Stored data entries
....

-- ==== Sys2Proof/Machine/Flags.lean ====
section
/-!
DEFINITION. What the machine computes as conditions: comparisons and predicates, class masks, the operand flags of R121.
The device keeps no floating-point exception flags (R104).
-/

namespace Sys2Proof.Machine

/-- All ones or zero in an element of b bits (R138, R141). -/
def maskOf (b : Nat) (p : Bool) : Nat := if p then 2^b - 1 else 0

/-- R138: the predicates of `FCMP`. -/
def fcmpHolds (f : FFmt) (pred a b : Nat) : Bool :=
  let x := f.read a
  let y := f.read b
  let un := x.isNan || y.isNan
  let lt := x.lt y
  let gt := y.lt x
  let eq := !un && !lt && !gt
  match pred % 8 with
  | 0 => eq
  | 1 => lt
  | 2 => lt || eq
  | 3 => un
  | 4 => un || !eq
  | 5 => gt || eq
  | 6 => gt
  | _ => !un

/-- R141: the predicates of `ICMP`. -/
def icmpHolds (i : IFmt) (pred a b : Nat) : Bool :=
  let x := i.val a
  let y := i.val b
  match pred % 8 with
  | 0 => decide (x = y)
  | 1 => decide (x < y)
  | 2 => decide (x ≤ y)
  | 3 => decide (x ≠ y)
  | 4 => decide (y ≤ x)
  | _ => decide (y < x)

/-- R138: the class mask of `FCLAS`. -/
def fclass (f : FFmt) (a : Nat) : Nat :=
  match f.read a with
  | .nan => 2^8
  | .inf x => if x then 2^0 else 2^7
  | .fin x m _ =>
    let sub := bitsAt a f.mb f.eb == 0
    if m = 0 then (if x then 2^3 else 2^4)
    else if sub then (if x then 2^2 else 2^5)
    else (if x then 2^1 else 2^6)

/-- R149: lane 1 counts as nonzero: not ±0 in FP32, and not zero bits in other formats. -/
def lane1Nonzero (fmt v : Nat) : Bool := if fmt = 0x10 then v % 2^31 != 0 else v != 0

/-- R121: whether every value of a K-sub-block is a zero. -/
def subZero (vs : List FVal) : Bool := vs.all FVal.isZero
/-- R121: whether no value of a K-sub-block is NaN or an infinity. -/
def subFinite (vs : List FVal) : Bool := vs.all FVal.finite
/-- R121: the flags of a K-sub-block: zero, finite. -/
def subFlags (vs : List FVal) : Bool × Bool := (subZero vs, subFinite vs)
/-- R121: a pair of matching sub-blocks is skipped when one's zero flag and the other's finite flag are set. -/
def subSkipped (a b : Bool × Bool) : Bool := (a.1 && b.2) || (b.1 && a.2)

end Sys2Proof.Machine
end

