-- ==== Sys2Proof/Machine/Operands.lean ====
section
/-!
DEFINITION. The operand forms of element slots (R48, R126-R129), the firing rule's conditions (R28, R133-R135), and the one
operation by which a firing takes effect.
-/

namespace Sys2Proof.Machine

/-- What a firing does: tokens consumed (one for each input listed), tokens emitted, the element's own state after it,
and bytes of its storage written (home address, length, value). -/
structure Effect where
  eat : List Nat := []
  out : List (Nat × Token) := []
  elem : Elem := {}
  /-- a data firing, which reads its operands -/
  data : Bool := true
  writes : List (Nat × Nat × Nat) := []
  deriving DecidableEq, Repr

/-- What the heads of a slot's inputs let it do. -/
inductive Fire where
  /-- not ready (R28) -/
  | wait
  /-- the firing would fault (R164); it is taken once the outputs listed have room -/
  | fault (out : List (Nat × Token)) (cause : Nat) (chan : Option Nat) (detail : Nat)
  | go (eff : Effect)
  deriving DecidableEq, Repr

/-- Insertion into a rising list without repeats. -/
def insertUp (p : Nat) : List Nat → List Nat
  | [] => [p]
  | q :: r => if p < q then p :: q :: r else if p = q then q :: r else q :: insertUp p r

/-- The channels among operands, each once, in rising order. -/
def channelsOf (os : List (BitVec 4)) : List Nat :=
  os.foldl (fun l o => if o.toNat < 8 then insertUp o.toNat l else l) []

/-- R48: the channels that a slot's form names. -/
def slotChannels (code : Nat) (sl : Slot) : List Nat := channelsOf (slotOperands code sl)

/-- R289: `XCHG` and swap tokens are taken by a CE or MXE itself (R135). -/
def TokKind.taken : TokKind → Bool
  | .xchg => true
  | .swap => true
  | _ => false

/-- Whether a kind is `k`. -/
def Elem.headIs (e : Elem) (p : Nat) (k : TokKind) : Bool :=
  match e.head p with
  | some t => t.kind == k
  | none => false

/-- R135: the element awaits an exchange while an `XCHG` stands at a head. -/
def Elem.awaitsExchange (e : Elem) : Bool := (List.range 8).any (fun p => e.headIs p .xchg)
/-- R135: a swap token stands at a head. -/
def Elem.awaitsSwap (e : Elem) : Bool := (List.range 8).any (fun p => e.headIs p .swap)

/-- Whether an element is a CE or MXE. -/
def Elem.computes (e : Elem) : Bool := e.kind == .ce || e.kind == .mxe

/-- R135: the forms that read `ta`. -/
def readsTa (code : Nat) (sl : Slot) : Bool :=
  (slotOperands code sl).any (fun o => o == 8) || sl.tw == 1 || code == 0x51 || code == 0x52 ||
  (decide (0x60 ≤ code) && decide (code ≤ 0x64))

/-- R49: the XI modifier. -/
def slotXi (sl : Slot) : Bool := decide (8 ≤ sl.mod.toNat)
/-- R49: the SAT modifier. -/
def slotSat (sl : Slot) : Bool := decide (sl.mod.toNat / 4 % 2 = 1)
/-- R49: the rounding mode. -/
def slotMode (sl : Slot) : RMode := rmodeOf sl.mod.toNat

/-- R88, R135, R164, R189: what keeps a slot from firing whatever its own operands hold. `source` is a slot that R189
step 2 stops in a freeze. -/
def State.slotHeld (s : State) (e : Nat) (code : Nat) (sl : Slot) (source : Bool) : Bool :=
  let el := s.elem e
  let r := (s.strand (s.strandOf e)).region
  !el.go || el.fault != 0 || r.state == .frozen || r.state == .halted || (source && r.state == .freezing) ||
  (el.computes &&
    ((slotChannels code sl).any (fun p => el.headIs p .xchg || el.headIs p .swap) ||
     (el.awaitsExchange && readsTa code sl) || (el.awaitsSwap && slotXi sl)))

/-- What stands at the heads of several inputs (R133). -/
inductive Heads where
  | wait
  | data
  | control (t : Token)
  | mismatch (chan : Nat)
  deriving DecidableEq, Repr

/-- R133: the general control rule's reading of the heads. -/
def Elem.heads (e : Elem) (ports : List Nat) : Heads :=
  if ports.any (fun p => (e.head p).isNone) then .wait
  else
    let ts := ports.filterMap (fun p => (e.head p).map (fun t => (p, t)))
    match ts.find? (fun x => x.2.kind.isControl) with
    | none => .data
    | some (p, t) => if ts.all (fun x => x.2.kind == t.kind) then .control t else .mismatch p

/-- R186, cause 4: the lowest-numbered input of the list whose DATA head is a tile token (`tile`), or is not. -/
def Elem.wrongShape (e : Elem) (ports : List Nat) (tile : Bool) : Option Nat :=
  ports.find? (fun p => match e.head p with
    | some t => t.kind == .data && t.tile == tile
    | none => false)

/-- R133: idx and carry reset by a control firing. -/
def Elem.ctlSlot (n : Nat) (e : Elem) : Elem := e.updSlot n (fun t => { t with idx := 0, carry := none })
/-- R124: idx advances by 1. -/
def Elem.tick (n : Nat) (e : Elem) : Elem := e.updSlot n (fun t => { t with idx := t.idx + 1 })

/-- R133: a control firing. -/
def controlFire (n : Nat) (el : Elem) (sl : Slot) (ports : List Nat) (t : Token) : Fire :=
  .go { eat := ports, out := toPorts sl.outmask t, elem := el.ctlSlot n, data := false }

-- operand values --------------------------------------------------------------------------------

/-- R126: bits of an element of a format; none reads as UINT32. -/
def fmtBits (fmt : Nat) : Nat := (numOrU32 fmt).bits

/-- R126: the immediate value of each element. -/
def immElem (fmt : Nat) (imm : BitVec 16) : Nat :=
  match numOrU32 fmt with
  | .int i => if i.signed then wrapN i.n (sint 16 imm.toNat) else imm.toNat % 2^i.n
  | .flt f => if f = fp32 then imm.toNat * 65536 else imm.toNat % 2^f.bits

/-- A token whose every element is v. -/
def splat (fmt v : Nat) : Row :=
  let b := fmtBits fmt
  packRow b (List.replicate (512 / b) v)

/-- R126, R163: the integer v as an element of a format: wrapped, or `Round(v, RNE)`. An `idx` operand, which R126 gives for integer, floating and no
format, is read as UINT32 in a Block-4 element too (log 20). -/
def countElem (fmt v : Nat) : Nat :=
  match numOrU32 fmt with
  | .int i => v % 2^i.n
  | .flt f => f.ofInt .rne false (v : Int)

/-- R126: the row that an operand code supplies. -/
def State.operand (s : State) (e n : Nat) (sl : Slot) (o : BitVec 4) : Row :=
  let el := s.elem e
  let idx := (el.slot n).idx.toNat
  if o.toNat < 8 then ((el.head o.toNat).getD {}).row
  else if o = 8 then el.ta.look 0 (idx % 16)
  else if o = 9 then splat el.fmt (immElem el.fmt sl.imm)
  else if o = 10 then BitVec.ofNat 512 (s.peek (elemHome e + 64 * (idx % 128)) 64)
  else splat el.fmt (countElem el.fmt idx)

/-- R126: the token that an operand supplies: a channel's head, or the row that another operand code supplies at every firing (log 96). -/
def State.opHead (s : State) (e n : Nat) (sl : Slot) (o : BitVec 4) : Option Token :=
  if o.toNat < 8 then (s.elem e).head o.toNat else some (.dat (s.operand e n sl o))

/-- The channel that an operand names, as a fault register records it (R186). -/
def chanOf (o : BitVec 4) : Option Nat := if o.toNat < 8 then some o.toNat else none

/-- R190: the detail of an uncorrectable read among a slot's operands: an `es` row, a tile row or the active fret bank. -/
def State.badOperand (s : State) (e n code : Nat) (sl : Slot) : Option Nat :=
  let el := s.elem e
  let idx := (el.slot n).idx.toNat
  (slotOperands code sl).findSome? (fun o =>
    if o = 8 ∧ s.isBad (taKey e (idx % 16)) 1 then some (idx % 16)
    else if o = 10 ∧ s.isBad (elemHome e + 64 * (idx % 128)) 64 then some (idx % 128)
    else if (slotXi sl ∨ code = 0x53) ∧ s.isBad (fretKey e (if el.active then 1 else 0)) 1 then some 0
    else none)

-- fret expansion --------------------------------------------------------------------------------

/-- The fret bank that firings read (R345). -/
def Elem.activeFret (e : Elem) : Fret := e.fret (if e.active then 1 else 0)

/-- R52: sub-elements of an entry of a shape, and their width. -/
def shapeOf (shape : Nat) : Nat × Nat :=
  match shape with | 0 => (1, 32) | 1 => (2, 32) | 2 => (4, 16) | 3 => (4, 16) | _ => (8, 8)

/-- R127 step 1: index m of a row. -/
def fretIndex (narrow : Bool) (r m : Nat) : Nat := if narrow then bitsAt r (4 * m) 4 else bitsAt r (8 * m) 8

/-- R127 step 4: an entry, or the index that selects no valid one. -/
def Elem.fretEntry (e : Elem) (i : Nat) : Except Nat Nat :=
  if e.activeFret.valid.look false i then .ok (e.activeFret.vals.look 0 i).toNat else .error i

/-- R127: n elements expanded from a row's indices, element j first. -/
def Elem.expandList (e : Elem) (row : Nat) : Nat → Nat → Except Nat (List Nat)
  | 0, _ => .ok []
  | k + 1, j =>
    let (cnt, w) := shapeOf e.fretShape
    match e.fretEntry (fretIndex e.fretNarrow row (j / cnt)) with
    | .error i => .error i
    | .ok v =>
      match e.expandList row k (j + 1) with
      | .error i => .error i
      | .ok l => .ok (bitsAt v (w * (j % cnt)) w :: l)

/-- R127: a row of elements of b bits expanded. -/
def Elem.expandRow (e : Elem) (b : Nat) (r : Row) : Except Nat Row :=
  match e.expandList r.toNat (512 / b) 0 with
  | .error i => .error i
  | .ok l => .ok (packRow b l)

/-- R128: in pair mode only lane 1 of a channel operand is an index. -/
def Elem.expandPair (e : Elem) (r : Row) : Except Nat Row :=
  let i := if e.fretNarrow then lane r 1 % 16 else lane r 1 % 256
  match e.fretEntry i with
  | .error j => .error j
  | .ok v => .ok (packRow 32 ((List.range 16).map (fun k => if k = 1 then v % 2^32 else lane r k)))

/-- R175: the rows of a tile expanded one by one. -/
def Elem.expandRows (e : Elem) (b : Nat) : List Row → Except Nat (List Row)
  | [] => .ok []
  | r :: rs =>
    match e.expandRow b r with
    | .error i => .error i
    | .ok x =>
      match e.expandRows b rs with
      | .error i => .error i
      | .ok xs => .ok (x :: xs)

/-- R127, R128, R186: a slot's operand rows, expanded under XI; or the channel and index that select no valid entry, the
lowest-numbered such channel. `b` is the width in which operands are read. -/
def State.operandRows (s : State) (e n : Nat) (sl : Slot) (b : Nat) (pair : Bool) (os : List (BitVec 4)) :
    Except (Nat × Nat) (List Row) :=
  let el := s.elem e
  let ex (o : BitVec 4) : Except Nat Row :=
    let r := s.operand e n sl o
    if slotXi sl && decide (o.toNat < 8) then (if pair then el.expandPair r else el.expandRow b r) else .ok r
  match (channelsOf os).findSome? (fun p => match ex (BitVec.ofNat 4 p) with | .error i => some (p, i) | .ok _ => none) with
  | some x => .error x
  | none => .ok (os.map (fun o => match ex o with | .ok r => r | .error _ => 0))

/-- R129: the result of a data firing written into a tile register row. -/
def Elem.tileWrite (n : Nat) (sl : Slot) (r : Row) (e : Elem) : Elem :=
  let k := (e.slot n).idx.toNat % 16
  if sl.tw = 1 then { e with ta := e.ta.put k r }
  else if sl.tw = 2 then { e with tl := e.tl.put k r, tlValid := e.tlValid.put k true }
  else e

/-- R129: a slot with tw = 10 waits while its row of `tl` is valid. -/
def Elem.tileWaits (n : Nat) (sl : Slot) (e : Elem) : Bool :=
  sl.tw == 2 && e.tlValid.look false ((e.slot n).idx.toNat % 16)

/-- The shared form of the element-wise and in-token operations: the heads by R133, the shape, the operands, one result row on
every output, the tile write and idx (R126-R133). -/
def State.rowForm (s : State) (code : Nat) (sl : Slot) (b : Nat) (f : Elem → List Row → Row × Elem) : Fire :=
  let e := s.site.elem
  let n := s.site.slot
  let el := s.elem e
  let ports := slotChannels code sl
  match el.heads ports with
  | .wait => .wait
  | .mismatch c => .fault [] 1 (some c) 0
  | .control t => controlFire n el sl ports t
  | .data =>
    match el.wrongShape ports true with
    | some c => .fault [] 4 (some c) 0
    | none =>
      match s.operandRows e n sl b (pairMode code sl) (slotOperands code sl) with
      | .error (c, i) => .fault (toPorts sl.outmask {}) 3 (some c) i
      | .ok rows =>
        let r := f el rows
        .go { eat := ports, out := toPorts sl.outmask (.dat r.1), elem := (r.2.tileWrite n sl r.1).tick n }

/-- R128: a result computed element by element, or in lane 1 alone in pair mode. -/
def laneWise (code : Nat) (sl : Slot) (b : Nat) (f : Nat → Nat → Nat → Nat) (rows : List Row) : Row :=
  let a := rows.getD 0 0
  let x := rows.getD 1 0
  let y := rows.getD 2 0
  if pairMode code sl then packRow 32 [lane a 0, f (lane a 1) (lane x 1) (lane y 1)]
  else packRow b ((List.range (512 / b)).map (fun j =>
    f (bitsAt a.toNat (b * j) b) (bitsAt x.toNat (b * j) b) (bitsAt y.toNat (b * j) b)))

/-- The bytes of an effect written to the element's storage. -/
def State.writeAll : List (Nat × Nat × Nat) → State → State
  | [], s => s
  | (a, n, v) :: r, s => State.writeAll r (s.poke a n v)

/-- R181: the beats that a bridle counts for a token; control tokens are not counted (R182). -/
def Token.metered (t : Token) : Nat := if t.kind.isControl then 0 else t.beats

/-- R182: the effective budget. -/
def Bridle.budget (b : Bridle) : Nat :=
  let limit := bitsAt b.control.toNat 32 16
  let own := Nat.max 1 (bitsAt b.control.toNat 16 16)
  if limit = 0 then own else Nat.min own limit

/-- R181: the enable bit. -/
def Bridle.enabled (b : Bridle) : Bool := bitsAt b.control.toNat 48 1 == 1

/-- R182: whether tokens at the head of a metered port are admitted in the present cycle, one after another, `n` beats having been
admitted in the window before the first. -/
def Bridle.admitsFrom (b : Bridle) : Nat → List (Nat × Token) → Bool
  | _, [] => true
  | n, t :: r => (!b.enabled || t.2.metered == 0 || n == 0 || decide (n + t.2.metered ≤ b.budget)) && b.admitsFrom (n + t.2.metered) r
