/-- R254, R271: chunks zeroed and pushed on a pool's free list in list order. -/
def State.pushChunks (desc : Nat) : List (Nat × Nat) → State → State
  | [], s => s
  | (i, pa) :: r, s =>
    let q := poolOf desc (s.peekTag desc 32)
    let link := if q.freeCount = 0 then noChunk else q.free
    State.pushChunks desc r ((s.pokeTag pa 64 link).storePool { q with free := i, freeCount := q.freeCount + 1 })

/-- R271: whether every registration that a release waits for has ended. -/
def Stitch.released (u : Stitch) (r : Release) : Bool := !(u.readers.any (fun q => r.waits.contains q.id))

/-- R271: the releases of a stitch unit that wait no longer are performed; `only` names one pool. -/
def State.release (unit : Nat) (only : Option Nat) (s : State) : State :=
  let u := s.stitch unit
  let now (r : Release) : Bool := u.released r && (match only with | some d => r.desc == d | none => true)
  (u.releases.filter now).foldl (fun s r => s.pushChunks r.desc r.chunks)
    (s.updStitch unit (fun u => { u with releases := u.releases.filter (fun r => !now r) }))

/-- R271: before an allocation, the releases owed to its pool are performed. -/
def State.releaseFor (desc : Nat) (s : State) : State :=
  (s.stitches.map (·.1)).foldl (fun s u => s.release u (some desc)) s

/-- The links of merged chunks in list order; the last keeps the link that the walk ended at. -/
def linkChunks (last : Nat) : List FChunk → List FChunk
  | [] => []
  | [x] => [{ x with next := last }]
  | x :: y :: r => { x with next := y.idx } :: linkChunks last (y :: r)

/-- What an operation at a stitch unit leaves: the state with its allocation made, the writes it owes in order, its cost. -/
structure FibDone where
  state : State
  writes : List (Nat × Nat × Row) := []
  cost : Cost := {}
  /-- the chunks of an emptied fibre, with the pool they go back to (R271) -/
  owes : Option Release := none

/-- R256: the write of a head. -/
def headWrite (pa : Nat) (h : FHead) : Nat × Nat × Row := (pa, 16, BitVec.ofNat 512 h.bits)

/-- R262, R261: one run merged: checks, allocation, and the writes: new chunks, changed chunks, the head. Only what it writes need be writable. -/
def State.fibMerge (e job f base : Nat) (run : List (Nat × Nat)) (s : State) : Except (Nat × Nat × Nat) FibDone :=
  let at0 {α : Type} (r : Except (Nat × Nat) α) : Except (Nat × Nat × Nat) α := match r with
    | .error (c, a) => .error (c, a, 0)
    | .ok v => .ok v
  match runBad run 0 0 with
  | some i => .error (9, f, base + i)
  | none =>
    match at0 (s.fibHead e job f true) with
    | .error x => .error x
    | .ok (pa, h) =>
      if !h.valid || !(fibAccepts h.type h.op) then .error (9, f, 0)
      else
        match at0 (s.fibPool e job f h.pool false) with
        | .error x => .error x
        | .ok q0 =>
          let s1 := s.releaseFor q0.at_
          let q := poolOf q0.at_ (s1.peekTag q0.at_ 32)
          match at0 (s1.fibList e job f q (some (run.getLastD (0, 0)).1) q.cap h.chunk) with
          | .error x => .error x
          | .ok old =>
            let m := mergeRun h.type h.op run (old, {})
            let n := m.2.allocs
            if q.freeCount + (q.cap - q.bump) < n then .error (8, f, 0)
            else
              match at0 (s1.fibWritable e job q (m.1.filter (fun x => x.fresh.isNone && x.dirty))),
                  at0 (if n = 0 then .ok q else s1.fibPool e job f h.pool true), at0 (s1.takeChunks e job n q) with
              | .error x, _, _ => .error x
              | _, .error x, _ => .error x
              | _, _, .error x => .error x
              | .ok _, .ok _, .ok (got, q1) =>
                let named := m.1.map (fun x => match x.fresh with
                  | some k => { x with idx := (got.getD k (0, 0)).1, pa := (got.getD k (0, 0)).2 }
                  | none => x)
                let l := linkChunks ((old.getLastD {}).next) named
                let w (x : FChunk) : Nat × Nat × Row :=
                  (x.pa, 64, BitVec.ofNat 512 (chunkBits x.next (if x.fresh.isSome then 1 else x.version + 1) x.pairs))
                let news := l.filter (fun x => x.fresh.isSome)
                let others := l.filter (fun x => x.fresh.isNone && x.dirty)
                let h1 : FHead := { h with
                  chunk := (l.headD {}).idx, version := h.version + 1
                  count := Nat.min noChunk (h.count + (run.length - m.2.combined)) }
                .ok { state := (if n = 0 then s1 else (s1.storePool q1).unlink got).countPerf (dieOf (panelOf e)) 7 job run.length
                      writes := news.map w ++ others.map w ++ [headWrite pa h1]
                      cost := { m.2 with read := old.length, written := news.length + others.length } }

/-- R262: `FNEW`. -/
def State.fibNew (e job f v : Nat) (s : State) : Except (Nat × Nat × Nat) FibDone :=
  match s.fibHead e job f true with
  | .error (c, a) => .error (c, a, 0)
  | .ok (pa, h) =>
    let pool := bitsAt v 0 8
    let type := bitsAt v 8 2
    let op := bitsAt v 10 3
    match s.fibPool e job f pool false with
    | .error (c, a) => .error (c, a, 0)
    | .ok _ =>
      if h.valid || !(fibAccepts type op) then .error (9, f, 0)
      else .ok { state := s
                 writes := [headWrite pa { pool, type, op, valid := true, dflt := fibDefault type (bitsAt v 13 2) }] }

/-- R269-R271: `FCLR`, and `FFRE` which clears the valid bit too; the old chunks are owed to the pool once the head has been written. Their release
writes them and the pool; a fibre without chunks writes its head alone. -/
def State.fibClear (e job f : Nat) (free : Bool) (s : State) : Except (Nat × Nat × Nat) FibDone :=
  match s.fibHead e job f true with
  | .error (c, a) => .error (c, a, 0)
  | .ok (pa, h) =>
    if !h.valid then .error (9, f, 0)
    else
      match s.fibPool e job f h.pool false with
      | .error (c, a) => .error (c, a, 0)
      | .ok q =>
        match s.fibList e job f q none q.cap h.chunk with
        | .error (c, a) => .error (c, a, 0)
        | .ok l =>
          match s.fibWritable e job q l, (if l.isEmpty then .ok q else s.fibPool e job f h.pool true) with
          | .error (c, a), _ => .error (c, a, 0)
          | _, .error (c, a) => .error (c, a, 0)
          | .ok _, .ok _ =>
          .ok { state := s
                owes := if l.isEmpty then none else some { desc := q.at_, chunks := l.map (fun x => (x.idx, x.pa)) }
                writes := [headWrite pa { h with chunk := noChunk, count := 0, version := h.version + 1
                                                 valid := !free }]
                cost := { read := l.length } }

/-- R257: an operation performed at its stitch unit; a failure is the class, address and element index of the port fault. -/
def State.fibPerform (o : FibOp) (s : State) : Except (Nat × Nat × Nat) FibDone :=
  match o.kind with
  | .fnew => s.fibNew o.age o.job o.head o.params
  | .merge => s.fibMerge o.age o.job o.head o.params
      (o.pairs.map (fun w => (bitsAt w.toNat 0 32, bitsAt w.toNat 32 32)))
  | .fclr => s.fibClear o.age o.job o.head false
  | .ffre => s.fibClear o.age o.job o.head true

/-- Writes of a stitch unit performed in order. -/
def State.fibWrites : List (Nat × Nat × Row) → State → State
  | [], s => s
  | (a, n, v) :: r, s => State.fibWrites r (s.pokeTag a n v.toNat)

/-- The place that an operation belongs to takes its cost. -/
def State.fibCost (o : FibOp) (c : Cost) (s : State) : State :=
  s.updPlace o.age o.place (fun y => if y.active && y.phase == 2 then { y with cost := y.cost.add c } else y)
/-- The place of a performed operation goes on. -/
def State.fibEnd (o : FibOp) (s : State) : State :=
  s.updPlace o.age o.place (fun y => if y.active && y.phase == 2 then { y with phase := 3 } else y)

/-- R260, R271: an operation whose last write has been performed, that of the head: what an emptied fibre owes its pool waits for the readers of
it that stand registered. -/
def State.fibOver (unit head : Nat) (r : Option Release) (s : State) : State :=
  match r with
  | none => s
  | some r => s.updStitch unit (fun u => { u with
      releases := u.releases ++ [{ r with waits := (u.readers.filter (fun g => g.head == head)).map (·.id) }], owes := none })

....

If a line in the records above holds the string "params", copy it.

• **SOLVED PROBLEM**
  | .fnew => s.fibNew o.age o.job o.head o.params
  | .merge => s.fibMerge o.age o.job o.head o.params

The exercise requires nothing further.